• _WHAT YOU HAVE TO DO_
Transcribe the records in their entirety, exactly as given.

• _PROVIDED DATA_
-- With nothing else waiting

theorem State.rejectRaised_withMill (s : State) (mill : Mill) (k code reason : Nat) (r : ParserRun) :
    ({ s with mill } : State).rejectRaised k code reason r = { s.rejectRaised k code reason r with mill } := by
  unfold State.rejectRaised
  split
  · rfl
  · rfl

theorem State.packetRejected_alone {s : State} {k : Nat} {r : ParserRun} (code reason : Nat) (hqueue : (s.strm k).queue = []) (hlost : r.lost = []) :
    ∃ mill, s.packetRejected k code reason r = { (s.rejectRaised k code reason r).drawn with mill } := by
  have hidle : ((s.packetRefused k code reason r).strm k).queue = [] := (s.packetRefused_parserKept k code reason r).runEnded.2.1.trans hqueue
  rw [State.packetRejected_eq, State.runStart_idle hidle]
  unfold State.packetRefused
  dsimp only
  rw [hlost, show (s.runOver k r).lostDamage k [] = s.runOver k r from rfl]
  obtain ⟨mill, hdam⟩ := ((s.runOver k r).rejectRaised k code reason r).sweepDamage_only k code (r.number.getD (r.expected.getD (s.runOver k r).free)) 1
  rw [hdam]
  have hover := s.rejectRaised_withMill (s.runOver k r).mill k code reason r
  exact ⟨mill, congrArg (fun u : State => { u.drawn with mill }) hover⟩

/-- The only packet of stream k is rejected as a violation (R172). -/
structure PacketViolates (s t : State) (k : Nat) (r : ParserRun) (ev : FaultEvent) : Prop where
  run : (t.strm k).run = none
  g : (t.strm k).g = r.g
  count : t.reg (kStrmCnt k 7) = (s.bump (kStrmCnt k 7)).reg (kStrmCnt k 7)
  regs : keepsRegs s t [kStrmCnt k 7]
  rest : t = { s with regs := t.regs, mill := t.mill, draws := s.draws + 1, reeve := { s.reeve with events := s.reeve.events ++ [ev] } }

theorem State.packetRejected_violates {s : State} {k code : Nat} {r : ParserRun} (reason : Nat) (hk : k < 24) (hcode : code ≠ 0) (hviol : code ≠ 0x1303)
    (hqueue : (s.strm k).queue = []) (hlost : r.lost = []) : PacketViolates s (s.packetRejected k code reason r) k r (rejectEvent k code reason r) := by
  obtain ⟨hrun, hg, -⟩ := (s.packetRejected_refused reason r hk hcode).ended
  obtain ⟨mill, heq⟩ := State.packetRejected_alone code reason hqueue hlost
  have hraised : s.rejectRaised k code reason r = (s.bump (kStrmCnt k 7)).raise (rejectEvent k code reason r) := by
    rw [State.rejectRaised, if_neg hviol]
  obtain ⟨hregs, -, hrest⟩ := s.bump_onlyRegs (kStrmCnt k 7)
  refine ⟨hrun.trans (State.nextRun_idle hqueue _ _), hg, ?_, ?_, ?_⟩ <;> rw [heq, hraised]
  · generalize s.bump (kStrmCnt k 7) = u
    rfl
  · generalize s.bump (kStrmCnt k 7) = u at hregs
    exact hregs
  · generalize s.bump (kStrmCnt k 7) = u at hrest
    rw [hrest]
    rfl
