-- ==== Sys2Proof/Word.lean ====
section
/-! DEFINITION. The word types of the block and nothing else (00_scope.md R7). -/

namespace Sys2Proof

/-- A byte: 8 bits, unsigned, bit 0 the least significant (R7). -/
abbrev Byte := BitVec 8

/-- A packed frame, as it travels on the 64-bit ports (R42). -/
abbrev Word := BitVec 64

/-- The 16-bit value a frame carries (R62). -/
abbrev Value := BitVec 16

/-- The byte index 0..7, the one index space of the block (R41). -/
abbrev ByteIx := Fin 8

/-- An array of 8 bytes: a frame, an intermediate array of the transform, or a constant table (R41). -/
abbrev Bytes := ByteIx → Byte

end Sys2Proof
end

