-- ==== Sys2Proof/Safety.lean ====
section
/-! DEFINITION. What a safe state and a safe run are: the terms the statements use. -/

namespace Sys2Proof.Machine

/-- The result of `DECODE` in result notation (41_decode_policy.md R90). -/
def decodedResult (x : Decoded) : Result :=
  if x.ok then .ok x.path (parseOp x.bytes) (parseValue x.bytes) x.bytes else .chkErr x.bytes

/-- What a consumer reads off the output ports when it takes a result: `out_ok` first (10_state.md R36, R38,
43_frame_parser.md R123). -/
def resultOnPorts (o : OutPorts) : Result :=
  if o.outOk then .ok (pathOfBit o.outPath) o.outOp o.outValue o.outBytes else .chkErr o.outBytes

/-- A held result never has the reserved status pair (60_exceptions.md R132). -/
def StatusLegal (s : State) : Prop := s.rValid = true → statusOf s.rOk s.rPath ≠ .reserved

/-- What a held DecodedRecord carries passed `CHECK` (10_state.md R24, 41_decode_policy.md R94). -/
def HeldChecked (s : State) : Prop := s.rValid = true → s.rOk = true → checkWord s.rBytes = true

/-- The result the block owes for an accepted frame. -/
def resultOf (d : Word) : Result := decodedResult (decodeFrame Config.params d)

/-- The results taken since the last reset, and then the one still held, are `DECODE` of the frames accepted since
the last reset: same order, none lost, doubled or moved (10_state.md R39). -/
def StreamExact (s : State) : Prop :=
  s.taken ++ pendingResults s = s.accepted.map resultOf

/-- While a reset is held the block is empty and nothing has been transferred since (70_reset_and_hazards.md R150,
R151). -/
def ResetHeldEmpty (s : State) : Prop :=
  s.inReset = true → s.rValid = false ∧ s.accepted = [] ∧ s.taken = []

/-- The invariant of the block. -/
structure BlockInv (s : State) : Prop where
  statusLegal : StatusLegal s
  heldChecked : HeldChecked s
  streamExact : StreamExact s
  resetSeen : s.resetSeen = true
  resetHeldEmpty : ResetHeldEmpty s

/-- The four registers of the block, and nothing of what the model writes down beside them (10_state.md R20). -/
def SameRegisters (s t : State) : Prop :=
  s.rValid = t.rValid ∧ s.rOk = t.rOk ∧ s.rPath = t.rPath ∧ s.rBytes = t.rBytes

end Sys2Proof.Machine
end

• _FINISHED TASK_
-- With nothing else waiting

theorem State.rejectRaised_withMill (s : State) (mill : Mill) (k code reason : Nat) (r : ParserRun) :
    ({ s with mill } : State).rejectRaised k code reason r = { s.rejectRaised k code reason r with mill } := by
  unfold State.rejectRaised
  split
  · rfl
  · rfl

theorem State.packetRejected_alone {s : State} {k : Nat} {r : ParserRun} (code reason : Nat) (hqueue : (s.strm k).queue = []) (hlost : r.lost = []) :
    ∃ mill, s.packetRejected k code reason r = { (s.rejectRaised k code reason r).drawn with mill } := by
  have hidle : ((s.packetRefused k code reason r).strm k).queue = [] := (s.packetRefused_parserKept k code reason r).runEnded.2.1.trans hqueue
  rw [State.packetRejected_eq, State.runStart_idle hidle]
  unfold State.packetRefused
  dsimp only
  rw [hlost, show (s.runOver k r).lostDamage k [] = s.runOver k r from rfl]
  obtain ⟨mill, hdam⟩ := ((s.runOver k r).rejectRaised k code reason r).sweepDamage_only k code (r.number.getD (r.expected.getD (s.runOver k r).free)) 1
  rw [hdam]
  have hover := s.rejectRaised_withMill (s.runOver k r).mill k code reason r
  exact ⟨mill, congrArg (fun u : State => { u.drawn with mill }) hover⟩

/-- The only packet of stream k is rejected as a violation (R172). -/
structure PacketViolates (s t : State) (k : Nat) (r : ParserRun) (ev : FaultEvent) : Prop where
  run : (t.strm k).run = none
  g : (t.strm k).g = r.g
  count : t.reg (kStrmCnt k 7) = (s.bump (kStrmCnt k 7)).reg (kStrmCnt k 7)
  regs : keepsRegs s t [kStrmCnt k 7]
  rest : t = { s with regs := t.regs, mill := t.mill, draws := s.draws + 1, reeve := { s.reeve with events := s.reeve.events ++ [ev] } }

theorem State.packetRejected_violates {s : State} {k code : Nat} {r : ParserRun} (reason : Nat) (hk : k < 24) (hcode : code ≠ 0) (hviol : code ≠ 0x1303)
    (hqueue : (s.strm k).queue = []) (hlost : r.lost = []) : PacketViolates s (s.packetRejected k code reason r) k r (rejectEvent k code reason r) := by
  obtain ⟨hrun, hg, -⟩ := (s.packetRejected_refused reason r hk hcode).ended
  obtain ⟨mill, heq⟩ := State.packetRejected_alone code reason hqueue hlost
  have hraised : s.rejectRaised k code reason r = (s.bump (kStrmCnt k 7)).raise (rejectEvent k code reason r) := by
    rw [State.rejectRaised, if_neg hviol]
  obtain ⟨hregs, -, hrest⟩ := s.bump_onlyRegs (kStrmCnt k 7)
  refine ⟨hrun.trans (State.nextRun_idle hqueue _ _), hg, ?_, ?_, ?_⟩ <;> rw [heq, hraised]
  · generalize s.bump (kStrmCnt k 7) = u
    rfl
  · generalize s.bump (kStrmCnt k 7) = u at hregs
    exact hregs
  · generalize s.bump (kStrmCnt k 7) = u at hrest
    rw [hrest]
    rfl
-- ==== Sys2Proof/Word.lean ====
section
/-! DEFINITION. The word types of the block and nothing else (00_scope.md R7). -/

namespace Sys2Proof

/-- A byte: 8 bits, unsigned, bit 0 the least significant (R7). -/
abbrev Byte := BitVec 8

/-- A packed frame, as it travels on the 64-bit ports (R42). -/
abbrev Word := BitVec 64

/-- The 16-bit value a frame carries (R62). -/
abbrev Value := BitVec 16

/-- The byte index 0..7, the one index space of the block (R41). -/
abbrev ByteIx := Fin 8

/-- An array of 8 bytes: a frame, an intermediate array of the transform, or a constant table (R41). -/
abbrev Bytes := ByteIx → Byte

end Sys2Proof
end

-- ==== Sys2Proof/Safety.lean ====
section
/-! DEFINITION. What a safe state and a safe run are: the terms the statements use. -/

namespace Sys2Proof.Machine

/-- The result of `DECODE` in result notation (41_decode_policy.md R90). -/
def decodedResult (x : Decoded) : Result :=
  if x.ok then .ok x.path (parseOp x.bytes) (parseValue x.bytes) x.bytes else .chkErr x.bytes

/-- What a consumer reads off the output ports when it takes a result: `out_ok` first (10_state.md R36, R38,
43_frame_parser.md R123). -/
def resultOnPorts (o : OutPorts) : Result :=
  if o.outOk then .ok (pathOfBit o.outPath) o.outOp o.outValue o.outBytes else .chkErr o.outBytes

/-- A held result never has the reserved status pair (60_exceptions.md R132). -/
def StatusLegal (s : State) : Prop := s.rValid = true → statusOf s.rOk s.rPath ≠ .reserved

/-- What a held DecodedRecord carries passed `CHECK` (10_state.md R24, 41_decode_policy.md R94). -/
def HeldChecked (s : State) : Prop := s.rValid = true → s.rOk = true → checkWord s.rBytes = true

/-- The result the block owes for an accepted frame. -/
def resultOf (d : Word) : Result := decodedResult (decodeFrame Config.params d)

/-- The results taken since the last reset, and then the one still held, are `DECODE` of the frames accepted since
the last reset: same order, none lost, doubled or moved (10_state.md R39). -/
def StreamExact (s : State) : Prop :=
  s.taken ++ pendingResults s = s.accepted.map resultOf

/-- While a reset is held the block is empty and nothing has been transferred since (70_reset_and_hazards.md R150,
R151). -/
def ResetHeldEmpty (s : State) : Prop :=
  s.inReset = true → s.rValid = false ∧ s.accepted = [] ∧ s.taken = []

/-- The invariant of the block. -/
structure BlockInv (s : State) : Prop where
  statusLegal : StatusLegal s
  heldChecked : HeldChecked s
  streamExact : StreamExact s
  resetSeen : s.resetSeen = true
  resetHeldEmpty : ResetHeldEmpty s

/-- The four registers of the block, and nothing of what the model writes down beside them (10_state.md R20). -/
def SameRegisters (s t : State) : Prop :=
  s.rValid = t.rValid ∧ s.rOk = t.rOk ∧ s.rPath = t.rPath ∧ s.rBytes = t.rBytes

end Sys2Proof.Machine
end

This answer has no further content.